● SOURCE DATA:

-- ==== Sys2Proof/Machine/Ops.lean ====
section
/-! DEFINITION. The named operations over the stores, the CAN table and the port. The block takes no exception
(60_exceptions.md R207, R208): an error ends its operation with a response, through the one operation `fail`. -/

namespace Sys2Proof.Machine

/-! ### Keyed lists: the stores and the CAN table -/

/-- The keys rise, so no key stands twice: the one form in which a store or the table is held. -/
abbrev keysRising {α : Type} (m : List (Nat × α)) : Prop := m.Pairwise (fun x y => x.1 < y.1)

/-- The value at a key. -/
def keyGet {α : Type} : List (Nat × α) → Nat → Option α
  | [], _ => none
  | (k, v) :: m, a => if k = a then some v else keyGet m a

/-- Puts a value at a key, in key order. -/
def keySet {α : Type} : List (Nat × α) → Nat → α → List (Nat × α)
  | [], a, v => [(a, v)]
  | (k, w) :: m, a, v =>
    if a < k then (a, v) :: (k, w) :: m
    else if a = k then (a, v) :: m
    else (k, w) :: keySet m a v

/-- Removes a key. -/
def keyErase {α : Type} : List (Nat × α) → Nat → List (Nat × α)
  | [], _ => []
  | (k, w) :: m, a => if k = a then m else (k, w) :: keyErase m a

/-! ### The byte stores `ING_S` and `FB` (20_memory.md R54, R55) -/

/-- The canonical form of a store. -/
abbrev Memory.wf (m : Memory) : Prop := keysRising m

/-- What an unlisted index reads as: no value (10_state.md R24, R26; log 7). -/
def unlisted : Option Byte := none

/-- `StoreRead` (00_scope.md R12). -/
def memRead (m : Memory) (a : Nat) : Option Byte :=
  match keyGet m a with
  | some v => some v
  | none => unlisted

/-- `StoreWrite` of one byte (R12). -/
def memWrite (m : Memory) (a : Nat) (v : Byte) : Memory := keySet m a v

/-- `StoreWrite` of a byte string, the first byte at `base`, one byte after another. -/
def memWriteAll : Memory → Nat → Bytes → Memory
  | m, _, [] => m
  | m, base, b :: bs => memWriteAll (memWrite m base b) (base + 1) bs

/-- The `n` bytes from `base` on; none if one of them has no value. -/
def memReadAll (m : Memory) : Nat → Nat → Option Bytes
  | _, 0 => some []
  | base, n + 1 =>
    match memRead m base, memReadAll m (base + 1) n with
    | some b, some bs => some (b :: bs)
    | _, _ => none

/-- The sizes of the stores (R55). -/
def ingestSize (s : State) : Nat := 2 * s.cfg.chunk

/-! ### The CAN table (10_state.md R35, R36) -/

/-- The buffer of a source's entry. -/
def canGet (t : CanTable) (src : Nat) : Option Bytes := keyGet t src

/-- Sets the buffer of a source's entry, creating the entry if there is none. -/
def canSet (t : CanTable) (src : Nat) (buf : Bytes) : CanTable := keySet t src buf

/-- Removes a source's entry. -/
def canErase (t : CanTable) (src : Nat) : CanTable := keyErase t src

/-! ### Updates of the state -/

/-- The state after a response: the response stands last in the log and no operation waits. -/
def State.answer (s : State) (r : Response) : State :=
  { s with responses := s.responses ++ [responseBytes r], pending := none }

/-- The state after the block has issued a request to a collaborator, or taken a reply (20_memory.md R57). -/
def State.log (s : State) (e : Event) : State := { s with traffic := s.traffic ++ [e] }

/-- The state in which an operation waits for a reply. -/
def State.wait (s : State) (p : Pending) : State := { s with pending := some p }

/-- The state in which the reply `r` of the byte source has been taken and `rs` are left. -/
def State.tookRead (s : State) (r : ReadReply) (rs : List ReadReply) : State :=
  { s with readReplies := rs, traffic := s.traffic ++ [.readReply r] }

/-- The state in which the reply `w` to a `Write` has been taken and `ws` are left. -/
def State.tookWrite (s : State) (w : WriteReply) (ws : List WriteReply) : State :=
  { s with writeReplies := ws, traffic := s.traffic ++ [.writeReply w] }

/-- The state in which the reply `f` to a `Flush` has been taken and `fs` are left. -/
def State.tookFlush (s : State) (f : FlushReply) (fs : List FlushReply) : State :=
  { s with flushReplies := fs, traffic := s.traffic ++ [.flushReply f] }

/-- `DFR_STATE <- d`. -/
def State.setDfr (s : State) (d : Dfr) : State := { s with dfr := d }

/-- `CAN_TABLE <- t`. -/
def State.setCan (s : State) (t : CanTable) : State := { s with canTable := t }

/-! ### Ending an operation (R12) -/

/-- `respond(STATUS, fields)`: ends the operation with one response. -/
def respond (s : State) (r : Response) : Result := .next (s.answer r)

/-- `raise STATUS(info)`: ends the operation with an error response and changes nothing else. -/
def fail (s : State) (f : Failure) : Result := respond s (.failed f)

end Sys2Proof.Machine
end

● REQUIREMENT: The lines holding the word "CanTable" are the answer. Pull them out of the records and copy them.

● EXERCISE ANSWER:
def canGet (t : CanTable) (src : Nat) : Option Bytes := keyGet t src
def canSet (t : CanTable) (src : Nat) (buf : Bytes) : CanTable := keySet t src buf
def canErase (t : CanTable) (src : Nat) : CanTable := keyErase t src
def State.setCan (s : State) (t : CanTable) : State := { s with canTable := t }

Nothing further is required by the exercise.